The banner of r/place in 2023. (Reddit)
The banner of r/place in 2023. (Reddit)

For those who didn’t know r/place or Reddit,2 r/place is an event since 2017, where there is a blank canvas in which people can place a single pixel with an interval amount of time (usually 5 minutes). With collaboration, a group of people can draw art in it, putting them in the history of Reddit (probably). Of course with such scale of the website itself, there can be alliances or rivalries.

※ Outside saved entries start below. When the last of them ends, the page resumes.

/-- A port leaves L1 or L0p: its lanes, rate and width stay. -/
def Dev.l0Back (d : Dev) (p : Nat) : Dev :=
  let ls := d.laneMap p
  let used := (List.range ls.length).filter fun i => d.get SDS_LANE_LOGICAL (ls.getD i (0, 0)).1 (ls.getD i (0, 0)).2 ≠ 0xF
  d.l0Go p (d.get (rateFld p) (p / 2)) used

/-- R85: port p reaches L0. (DESIGN CHOICE, log entry 85) -/
def Dev.l0EntryRow (d : Dev) (p : Nat) (t : CxlTrain) : Dev :=
  let st := d.portState p
  if !d.cxlPort p || (d.port p).negFail then d
  else if List.contains [tsDetect, tsPolling, tsConfig] st then d.trainEnd p true t
  else if st = tsRecovery then d.trainEnd p false t
  else if st = tsL1 || st = tsL0p then d.l0Back p
  else d

/-- The port's cache entries for the rate are dropped, and a port in L0 retrains; of an x16 port the lower octet's page raises
the event. (DESIGN CHOICE, log entry 115) -/
def Dev.eqDrop (d : Dev) (p rate : Nat) : Dev :=
  let d := (d.laneMap p).foldl (fun d ol => match rateCache rate with
    | some (_, v, _) => d.put v ol.1 0 ol.2
    | none => d) d
  let d := d.raise SDS_F_EQ_FALLBACK (p / 2)
  if d.portState p = tsL0 then d.toRecovery p else d

/-- R87: a retrain to `rate` with cached presets has failed: it has not reached L0, or, in L0, has met an uncorrectable flit error
early. (DESIGN CHOICE, log entry 87) -/
def Dev.eqFallbackRow (d : Dev) (p rate : Nat) : Dev :=
  let st := d.portState p
  if !d.cxlPort p || !d.cacheOk p rate then d
  else if List.contains [tsDetect, tsPolling, tsConfig, tsRecovery] st ||
      (st = tsL0 && (d.port p).cachedEq && d.get (rateFld p) (p / 2) = rate) then d.eqDrop p rate
  else d

/-- R148: the port enters Recovery; `exhaust`: its replay limit has been reached (Table 4-6). -/
def Dev.recoveryRow (d : Dev) (p : Nat) (exhaust : Bool) : Dev :=
  if exhaust && d.carries p then (d.raise PRT_F_REPLAY_EXHAUST p (d.portWho p)).toRecovery p else d.toRecovery p

/-- Logical lanes of port p, in use, that a list names. -/
def Dev.lostLanes (d : Dev) (p : Nat) (lost : List Nat) : List Nat :=
  let ls := d.laneMap p
  (List.range ls.length).filter fun i => lost.contains i && d.get SDS_LANE_LOGICAL (ls.getD i (0, 0)).1 (ls.getD i (0, 0)).2 ≠ 0xF

/-- R90: port p loses logical lanes. (DESIGN CHOICE, log entry 87) -/
def Dev.laneLossRow (d : Dev) (p : Nat) (lost : List Nat) : Dev :=
  if !d.cxlPort p || !(List.contains [tsL0, tsL0p, tsL1, tsRecovery] (d.portState p)) then d
  else
    let hit := d.lostLanes p lost
    if hit.isEmpty then d else (hit.foldl (fun e i => e.laneGone ((d.laneMap p).getD i (0, 0))) d).narrow p

/-- R116: port p enters L0p, its low lanes going on, or ASPM L1 at its partner's request. (DESIGN CHOICE, log entry 85) -/
def Dev.l1EntryRow (d : Dev) (p : Nat) (l0p : Bool) : Dev :=
  if !d.cxlPort p || d.portState p ≠ tsL0 || d.get PRT_STAT_FLIT p < 2 then d
  else
    let ls := (d.laneMap p).filter fun (ol : Nat × Nat) => d.get SDS_LANE_LOGICAL ol.1 ol.2 ≠ 0xF
    if l0p then
      if !(d.portOctets p).all (fun o => d.on SDS_PWR_L0P_EN o) || ls.length < 2 then d
      else
        let (v, d) := d.fresh
        let w := max 1 (ls.length / 2 ^ (1 + v % 4))
        (ls.drop w).foldl (fun d ol => d.setLanes ol.1 [ol.2] psStandby) (d.setPortState p tsL0p)
    else if !(d.portOctets p).all fun o => d.on SDS_PWR_L1_EN o then d
    else ls.foldl (fun d ol => d.setLanes ol.1 [ol.2] psStandby) (d.setPortState p tsL1)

In 2017 and 2022, r/place is just an April Fools event that lasts for few days. For the 2023, it made a comeback, not in April, but in the end of July, in the midst of the controversial API changes. It sure is a bad time for Reddit,3 but in the Atlas, we go on.

What does the Atlas do? Simple: We document each artwork as a map for people to see. The Atlas is built with entries, containing the name of the artwork, the area of the artwork, the description of it, and the relevant links. I like documenting things, and the mission of the Atlas is appropriate for me to contribute.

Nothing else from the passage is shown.